The Watsons knew that life in a new housing estate on Melbourne’s fringe would not have all the conveniences of an established suburb.

“We recognised when we bought our block of land that we were moving into an emerging area, so not everything would be there when we were ready to move in,” Ally Watson said.

A primary school opened just last year. The suburb’s first shopping centre, the Kallo, is due to open this month.

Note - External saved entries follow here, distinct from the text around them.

theorem inv_stepGsZsearch (h : Inv s) (hb : s.busy = true) (hp : s.ph = .gsZsearch)
    (ht : stepGsZsearch s = .next t) : Inv t := by
  obtain ⟨p, hpv, hcases⟩ := stepGsZsearch_cases ht
  simp only [ne_eq, legendreValue_eq_one_iff, hpv] at hcases
  have hgen : s.ph.general = true := by rw [hp]; rfl
  obtain ⟨hz2, hzp⟩ := h.z_range hgen
  obtain ⟨hl, hlt, rfl⟩ | ⟨hl, rfl⟩ := hcases
  · have hsucc : (narrow (s.wZ.toNat + 1)).toNat = s.wZ.toNat + 1 := narrow_toNat hlt
    have hne : s.wZ.toNat ≠ s.wP.toNat := by
      intro heq
      have hself := pow_halfPred_mod_self p
      rw [hpv] at hself
      rw [heq] at hl
      omega
    refine { h with z_range := ?_, z_least := ?_, z_nonresidue := ?_ } <;> simp only [hsucc]
    · omega
    · intro _ y hy hy2
      obtain hlt | rfl := Nat.lt_succ_iff_lt_or_eq.1 hy
      · exact h.z_least hgen y hlt hy2
      · exact hl
    · simp [hp, Phase.afterSearch]
  · obtain ⟨hcode, hres, hop, hodd⟩ := h.sqrtmod hb (by rw [hp]; rfl) (by rw [hp]; rfl)
    have hr := h.n_residue (by rw [hp]; rfl)
    constructor
    case n_range => exact fun _ => h.n_range (by rw [hp]; rfl)
    case z_least => exact fun _ => h.z_least hgen
    all_goals simp [hb, hcode, hres, hop, hodd, hr, hz2, hzp, hl, h.general_mod_four hgen,
      phaseOpcode, Phase.afterFactor]

theorem inv_stepGsFactor (h : Inv s) (hb : s.busy = true) (hp : s.ph = .gsFactor)
    (ht : stepGsFactor s = .next t) : Inv t := by
  obtain ⟨p, hpv, rfl⟩ := stepGsFactor_cases ht
  obtain ⟨hcode, hres, hop, hodd⟩ := h.sqrtmod hb (by rw [hp]; rfl) (by rw [hp]; rfl)
  have hgen : s.ph.general = true := by rw [hp]; rfl
  have hr := h.n_residue (by rw [hp]; rfl)
  have hmod := h.general_mod_four hgen
  obtain ⟨hsplit, hq, hs⟩ := factor2_split p.pred p.pred_ne_zero
  rw [p.pred_toNat, hpv] at hsplit
  have h2 := two_le_of_mod_four_eq_zero (by omega) hsplit hq
  constructor
  case n_range => exact fun _ => h.n_range (by rw [hp]; rfl)
  case z_least => exact fun _ => h.z_least hgen
  case factored => exact fun _ => ⟨hsplit, hq, h2, hs⟩
  all_goals simp [hb, hcode, hres, hop, hodd, hr, hmod, h.z_range hgen,
    h.z_nonresidue (by rw [hp]; rfl), phaseOpcode]

/-- `r = n^((q+1)/2)` and `t = n^q` start the loop with `r^2 ≡ t * n` (42_sqrt_mod.md R139). -/
theorem searchStart_root (n z s : Word) {q : Word} (p : OddModulus) (hq : q.toNat % 2 = 1) :
    (searchStart n z s q p).r.toNat * (searchStart n z s q p).r.toNat ≡
      (searchStart n z s q p).t.toNat * n.toNat [MOD p.val.toNat] := by
  have hexp : (q.toNat + 1) / 2 + (q.toNat + 1) / 2 = q.toNat + 1 := by omega
  simp only [searchStart, powMod_toNat, halfUp_toNat, OddModulus.toModulus_val]
  calc _ ≡ n.toNat ^ ((q.toNat + 1) / 2) * n.toNat ^ ((q.toNat + 1) / 2) [MOD p.val.toNat] :=
        (Nat.mod_modEq _ _).mul (Nat.mod_modEq _ _)
    _ = n.toNat ^ q.toNat * n.toNat := by rw [← pow_add, hexp, pow_succ]
    _ ≡ _ [MOD p.val.toNat] := (Nat.mod_modEq _ _).symm.mul_right _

But for most other services, and for work, residents of Kalkallo and of a string of nearby housing estates that are rapidly expanding along Donnybrook Road must leave the area on a two-lane road that is frequently congested.

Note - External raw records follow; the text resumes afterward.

-- ==== Sys2Proof/Machine/State.lean ====
section
/-! DEFINITION. The state of the machine: the core's registers and engine phase
(spec/10_state.md R20), and the model's own fields for the host, the interleaving and the pins. -/

namespace Sys2Proof.Machine

/-- The engine phase: no command in flight, or `BUSY(op)` (spec/10_state.md R23). -/
inductive Phase where
  | idle
  | busy (c : Instr)
deriving DecidableEq, Repr

/-- The architectural state of the core: "exactly the following. Nothing else is state"
(spec/10_state.md R20). CMD holds no value (R25), `irq` is a function of this state (R36), and
STATUS.BUSY is the phase (R23, R26; log entry 7). -/
structure Regs where
  /-- The two defined bits of CTRL: bit 0 IE_DONE, bit 1 IE_ERR (R24). -/
  ctrl : BitVec 2
  /-- The engine phase and the command in flight; STATUS.BUSY (R23, R26, R37). -/
  phase : Phase
  /-- STATUS.DONE (R27). -/
  done : Bool
  /-- STATUS.ERR (R28). -/
  err : Bool
  /-- STATUS.RKV, "round keys valid" (R29). -/
  rkv : Bool
  /-- STATUS.ERRCODE (R30). -/
  errCode : BitVec 4
  /-- KEY0..KEY3 (R31). -/
  key : Block
  /-- STATE0..STATE3 (R32). -/
  state : Block
  /-- RKIN0..RKIN3 (R33). -/
  rkin : Block
  /-- RK[0..43] (R34). -/
  rk : Vector Word 44
deriving DecidableEq, Repr

/-- The machine: the core's registers, and the MODEL'S OWN fields that stand for its surroundings
(the host agent, the interleaving of the agents, the reset pin, the draws of `ANY`). -/
structure State extends Regs where
  /-- The level of the `rst_n` pin, `false` while reset is asserted (spec/20_memory.md R52). -/
  rstN : Bool
  /-- The host's program lines still to run, the next one first (spec/30_encoding.md R89; log entry 1). -/
  host : List HostOp
  /-- Whose turn comes next, the next one first (spec/20_memory.md R67; log entry 1). -/
  sched : List Turn
  /-- The answers the host has received, the latest first (spec/40_command_execution.md R112). -/
  log : List Answer
  /-- How many `ANY` values have been drawn (log entry 2). -/
  draws : Nat
deriving DecidableEq, Repr

/-- Why a step stops with a fault. -/
inductive Fault where
  /-- A host access with the reserved `req_size` 3, for which the spec gives no effect
  (spec/20_memory.md R52). Raised by `busAccess`. Safe: the machine stops (log entry 4). -/
  | reservedAccessSize
deriving DecidableEq, Repr

/-- Why a step refuses an instruction. -/
inductive Refusal where
  /-- Raised by an arm of `exec` that has no meaning yet; no arm of this model is left so. Safe. -/
  | notModelled (mnemonic : String)
deriving DecidableEq, Repr

/-- The reset values of the core: every register 0, the phase IDLE (spec/10_state.md R38). -/
def Regs.reset : Regs where
  ctrl := 0
  phase := .idle
  done := false
  err := false
  rkv := false
  errCode := 0
  key := Block.zero
  state := Block.zero
  rkin := Block.zero
  rk := Vector.replicate 44 0

/-- The machine right after reset: the core at its reset values and `rst_n` released (spec/10_state.md
R38, spec/70_reset_and_hazards.md R230). The model's own fields are empty: no host program, no
schedule, no answers, no draws (log entry 6). -/
def State.reset : State where
  toRegs := Regs.reset
  rstN := true
  host := []
  sched := []
  log := []
  draws := 0

end Sys2Proof.Machine
end

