-- ==== Sys2Proof/Machine/Core.lean ====
section
/-! DEFINITION. The machine behind the host's interface. -/

def Sys2Proof.core : Host.Core :=
  { State := Sys2Proof.Machine.State, Fault := Sys2Proof.Machine.Fault,
    Refusal := Sys2Proof.Machine.Refusal, step := Sys2Proof.Machine.step,
    reset := Sys2Proof.Machine.State.reset }
end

“Donnybrook Road itself is a country road at best,” Watson said. “And you’ve got major [housing] estates going in there and all of those estates are spilling out onto Donnybrook Road.”

A petition launched by Watson bearing 2243 signatures was tabled in state parliament on Tuesday, calling on the state government to commit funding in next year’s budget for the duplication of Donnybrook Road.

Donnybrook Road is frequently gridlocked, says Ally Watson.Credit: Joe Armao

Watson said the frustrations that led so many Kalkallo residents to sign her petition were the symptom of a familiar failure of planning in Melbourne.

“It’s like all urban sprawl, I think the people come first and then the services and infrastructure come second,” she said. “We’ve seen it happen time and time again in so many areas in Melbourne and it fails. So why do we keep doing that?”

The joint councils meeting – the first of its kind in Victoria since the Local Government Act was changed in 2020 to allow them – ended with representatives of the three councils signing a letter urging new Premier Jacinta Allan to join with them in planning Cloverton.

“This is a once in a generation opportunity to plan for a new city to service the growing northern corridor,” the letter states.

The new city centre could include a performing arts centre, a hospital campus, higher education, emergency services, as well as housing, retail and government services, the letter says.

A planned new city in Cloverton could service a future population of about 380,000 people on Melbourne’s northern fringe. Credit: Joe Armao

“However, to take this goodwill to the next level it needs the leadership of the state government to usher in a trial that illustrates a deep local-state partnership.”

The government’s new housing statement includes a target to build 70 per cent of new dwellings in existing suburbs, signalling a shift away from greenfield developments such as Cloverton.

In 2021, just 44 per cent of new housing approvals were in established suburbs.

City of Hume Mayor Joseph Haweil said the three councils endorsed the 70 per cent target, but that it would not stop the expansion of new housing at Melbourne’s northern boundary.

“More than anyone else in the state, our municipalities understand how going further and further out into the outer suburbs creates issues,” Haweil said.

“There’s no question about it, we’ve got population growth happening. And what this is, is a window of opportunity because in essence, it is a greenfield, once-in-a-lifetime opportunity to shape the future.”

City of Whittlesea council chair Lydia Wilson said the planned city would require state investment in infrastructure such as roads and rail to succeed.

The Allan government was contacted for comment.